Systems and Methods for Controlling Brightness of an Avionics Display

1. A system for controlling the brightness of an avionics display, comprising: a LED matrix comprising a plurality of light emitting diodes operatively connected to receive a pulse width modulated control signal and a current control voltage signal; a sensor operatively connected with a processor, wherein said sensor detects light emitted by said LED matrix and generates in response thereto an input signal; the processor that receives said input signal and provides a first output digital signal and a second output digital signal based at least in part on said input signal; a pulse width modulator circuit, wherein said pulse width modulator circuit receives said first output digital signal and generates said pulse width modulated control signal of a given duty cycle based on said first output digital signal; and current control circuit, wherein said current control circuit receives said second output digital signal and generates said current control voltage signal based on said second output digital signal.

2. The system of claim 1 wherein said processor further receives a second input signal indicative of ambient light levels relative to said avionics display, and wherein said first output digital signal and said second output digital signal are based at least in part on said second input signal.

3. The system of claim 2 wherein said processor further receives a third input signal indicative of temperature levels relative to said avionics display, and wherein said first output digital signal and said second output digital signal are based at least in part on said third input signal.

4. The system of claim 1 wherein said pulse width modulator circuit comprises a resistor and a capacitor that operate to slow rise and fall times associated with said pulse width modulated control signal.

5. The system of claim 1 wherein said pulse width modulator control signal is of a frequency minimizing interference with a vertical synchronous refresh frequency of said avionics display.

6. The system of claim 1 wherein said first output digital signal is a pulse width modulated signal and said second output digital signal is a pulse width modulated signal.

7. A method of controlling the brightness of an avionics display comprising a plurality of LEDs operating in an aircraft cockpit, the method comprising: detecting light generated by at least one of said plurality of LEDs; determining a pulse width modulated wave control signal having a given duty cycle and a current control voltage signal having a given voltage level to control at least partially light generated by said plurality of LEDs; and adjusting one or both of said duty cycle of said pulse width modulated wave and said voltage level of said current control voltage signal based on the light detected in the detecting step to be generated from said one of said plurality of LEDs.

8. The method according to claim 7 wherein adjusting is based at least in part on backlight ambient temperature level.

9. The method according to claim 7 wherein adjusting said duty cycle or said current control voltage level is based on at least in part on ambient light level.

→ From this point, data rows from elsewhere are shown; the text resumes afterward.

-- ==== Sys2Proof/Machine/Ctl.lean ====
section
/-! DEFINITION. Requests to a paddock's logic: retention at the retention master, LNCH at the dispatcher, removals of translations at
cores and slices (10 R243, R244, 14 R326, 16 R360). -/
namespace Sys2Proof.Machine

/-- The place under which a request to the paddock's logic stands in `pend`: beyond every address, so that no AMO's is taken for it. -/
def ctlMark : Nat := 2 ^ 48
/-- The reply to the core whose request it was, if it still waits. -/
def State.replyTo (s : State) (core : Nat) (v : Int) : State :=
  s.onCore core fun c => { c with pend := match c.pend with | .sent _ => .reply ctlMark (BitVec.ofInt 64 v) | p => p }
/-- A retention entry applied at the master (R243): a status, and the new entry on success. Two ranges overlap, the WAYS sum, then
FULL. -/
def retainStatus (es : List (Nat × RetEntry)) (base limit ways : Nat) : Int :=
  if es.any fun e => decide (base < e.2.limit) && decide (e.2.base < limit) then -3
  else if 8 < es.foldl (fun n e => n + e.2.ways) ways then -2
  else match (List.range 8).find? fun n => !(es.any (·.1 == n)) with
    | some n => n
    | none => -1
/-- A RETAIN served (R243). -/
def State.serveRetain (s : State) (core asid base limit ways : Nat) : State :=
  let n := (s.core core).paddock
  let st := retainStatus (s.pad n).retained base limit ways
  let s := if 0 ≤ st then
      s.onPad n fun p => { p with retained := p.retained ++ [(st.toNat, { asid := asid, base := base, limit := limit, ways := ways })] } else s
  s.replyTo core st
/-- An UNPIN served (R244, R166): the marks of the entry are lifted. -/
def State.serveUnpin (s : State) (core asid i : Nat) (user : Bool) : State :=
  let n := (s.core core).paddock
  if 7 ≤ n then s.replyTo core (-6)
  else match (s.pad n).retained.find? (·.1 == i) with
  | none => s.replyTo core (-6)
  | some (_, e) =>
    if user && e.asid != asid then s.replyTo core (-5)
    else
      let s := s.onPad n fun p => { p with retained := p.retained.filter (·.1 != i) }
      let s := { s with dir := s.dir.map fun (d : DirLine) =>
        if d.mark == some i && (match s.owner (d.line * 128) with | some p => p.num == n | none => false) then { d with mark := none } else d }
      s.replyTo core 0
/-- An LNCH served by the dispatcher (R326). -/
def State.serveLnch (s : State) (core pset queue : Nat) (r : LaunchRec) : State :=
  let c := s.core core
  if 16 ≤ queue || 7 ≤ pset then s.replyTo core (-3)
  else
    let p := s.pad pset
    let pri := match s.launchOfCore core with | some l => recPri l.record | none => 3
    if p.st != .run then s.replyTo core (-4)
    else if !p.active then s.replyTo core (-3)
    else if c.level == 0 && (recField r 48 16 != c.asid || decide (recPri r < pri)) then s.replyTo core (-2)
    else if 64 ≤ (p.queues[Fin.ofNat 16 queue]).recs.length then s.replyTo core (-1)
    else
      let seq := (p.queues[Fin.ofNat 16 queue]).nextSeq
      (s.enqueue pset queue r).replyTo core seq.toNat

/-! ### Removals (R360, R361) -/

/-- The removal takes a page's translation (R360). -/
def XSel.takes (sel : XSel) (asid va size : Nat) : Bool :=
  match sel with
  | .range a lo hi => asid == a && decide (va < hi) && decide (lo < va + size)
  | .asid a => asid == a
  | .all => true
/-- An access of core k through a translation that the removal takes has not performed (R360): a store, an AMO on its way, or an instruction past its trap
horizon, a waiting RECVT among them (DESIGN CHOICE, log entry 69). -/
def heldXlat (s : State) (k : Nat) (sel : XSel) : Bool :=
  let c := s.core k
  c.storePages.any (fun x => sel.takes x.2.1 x.2.2.1 x.2.2.2)
    || c.kept.any fun p => match p.page with | some (va, size) => sel.takes c.asid va size | none => false
/-- The removal names a translation that waits for the host (R360, R363). -/
def XSel.hitsWait (sel : XSel) (a : AtsWait) : Bool :=
  match sel with
  | .range x lo hi => a.asid == x && decide (a.va < hi) && decide (lo < a.va + 4096)
  | .asid x => a.asid == x
  | .all => true
/-- The removal at core k: its matching entries go (R360). -/
def removeAtCore (s : State) (k : Nat) (sel : XSel) : State := s.onCore k fun c => { c with ctc := c.ctc.filter fun x => !sel.hits x }
/-- The removal at the slices of set n: STCs and ASID caches, and open page requests lose their waiters, who ask afresh. What the host
still answers for a request that no access waits for fills no cache. -/
def removeAtSlices (s : State) (n : Nat) (sel : XSel) : State :=
  let s := { s with ats := s.ats.map fun (a : AtsWait) => if a.pset == n && sel.hitsWait a then { a with core := if a.stage == 1 then 1024 else 1025 } else a }
  s.onPad n fun p =>
    { p with stc := p.stc.filter fun e => !sel.hits e.2.2,
             asidCache := match sel with
               | .range .. => p.asidCache
               | .asid a => p.asidCache.filter (·.2.1 != a)
               | .all => [] }
/-- A removal served where it arrives, and acknowledged; none while an access or an engine still uses a removed translation. The slices take it before
the cores, so that no core finds there what it has just removed (R361). -/
def serveRemoval (s : State) (core n : Nat) (sel : XSel) (target : Nat) : Option State :=
  if target == 1027 then
    if s.ats.any fun a => a.pset == n && a.stage != 1 && sel.hitsWait a && a.core < 1024 then none else some (removeAtSlices s n sel)
  else if s.ctl.contains (.removal core n sel 1027) || heldXlat s target sel || engineUses s n sel then none
  else some (removeAtCore s target sel)
/-- The request at index i served; none if it cannot be yet. -/
def State.serveCtl (s : State) (i : Nat) : Option State :=
  match s.ctl[i]? with
  | none => none
  | some r =>
    let s' := { s with ctl := s.ctl.eraseIdx i }
    match r with
    | .removal core n sel target => serveRemoval s' core n sel target
    | .retain core asid base limit ways => some (s'.serveRetain core asid base limit ways)
    | .unpin core asid n user => some (s'.serveUnpin core asid n user)
    | .lnch core pset queue r => some (s'.serveLnch core pset queue r)
/-- The first request from index i on that can be served. -/
def serveCtlFirst (s : State) : Nat → Nat → Option State
  | 0, _ => none
  | fuel + 1, i => match s.serveCtl i with
    | some s' => some s'
    | none => serveCtlFirst s fuel (i + 1)
/-- Requests served until none can be. -/
def settleCtlLoop : Nat → State → State
  | 0, s => s
  | fuel + 1, s => match serveCtlFirst s s.ctl.length 0 with
    | some s' => settleCtlLoop fuel s'
    | none => s
/-- Requests served at once, unless requests travel (log entry 6). -/
def State.settleCtl (s : State) : State := if s.lazy then s else settleCtlLoop (s.ctl.length + 1) s
/-- A request of the moving core sent to its paddock's logic; its answer is awaited. -/
def State.askCtl (s : State) (r : CtlReq) (mark : Nat := ctlMark) : State := ({ s with ctl := s.ctl ++ [r], me := { s.me with pend := .sent mark } }).settleCtl
/-- The answer that has come, as the instruction's result. -/
def ctlReply (s : State) : Ans Word :=
  match s.me.pend with
  | .reply _ v => .ok s v
  | _ => .wait s

end Sys2Proof.Machine
end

10. An apparatus for controlling the brightness of an LED matrix providing backlight to an avionics display operating in an aircraft cockpit, comprising: a sensor for detecting an amount of light emitted by said LED matrix and generating an input signal based thereon; a processor that receives said input signal and that provides a first output digital signal and a second output digital signal based on said input signal; a pulse width modulator controller that receives said first output digital signal and provides a pulse width modulated control signal wherein said pulse width modulated control signal is of a fixed periodic frequency and having a duty cycle based on said first output digital signal; and a current controller that receives said second output digital signal and provides a current control voltage signal based on said input signal.

11. The apparatus of claim 10 wherein said processor means receives a second input signal, wherein said second input signal is related to ambient light conditions of the aircraft cockpit.

12. The apparatus of claim 10 wherein said processor means receives a third input signal, wherein said third input signal is related to a temperature of said LED matrix.

13. The apparatus of claim 10 wherein said pulse width modulated control signal is of a frequency minimizing interference with the vertical synchronous refresh rate of said display.

14. An apparatus for controlling the brightness of an LED matrix, comprising: an LED matrix that receives a brightness control signal and comprises a plurality of light-emitting-diodes arranged in a planar array affixed to a substrate with a first side and a second side where substantially all of the LEDs are affixed to said first side of said substrate and the remaining LEDs are affixed to said second side of said substrate; a sensor that detects light generated by said LEDs to said second side of said substrate and generates an input signal; and a control unit that receives said input signal and provides said brightness control signal based on at least in part on said input signal.

15. The apparatus of claim 14 wherein the control unit provides a brightness control signal comprising a pulse width modulated signal.

16. The apparatus of claim 14 wherein the control unit provides a brightness control signal having a DC voltage level.

17. A system for backlighting a display in the presence of ambient light, comprising: a first sensor arranged to sense the ambient light, and generating a first light intensity signal based thereon; a second sensor arranged to sense intensity of light used to backlight the display, and generating a second light intensity signal based thereon; a controller operatively connected to receive the first and second light intensity signals from said first and second sensors, respectively, and generating at least one control signal based on the first and second intensity signals; and a light source matrix comprising a plurality of LEDs arranged proximate to the display and operatively connected to receive at least one intensity control signal, said light source matrix generating the light used to backlight the display based on the control signal.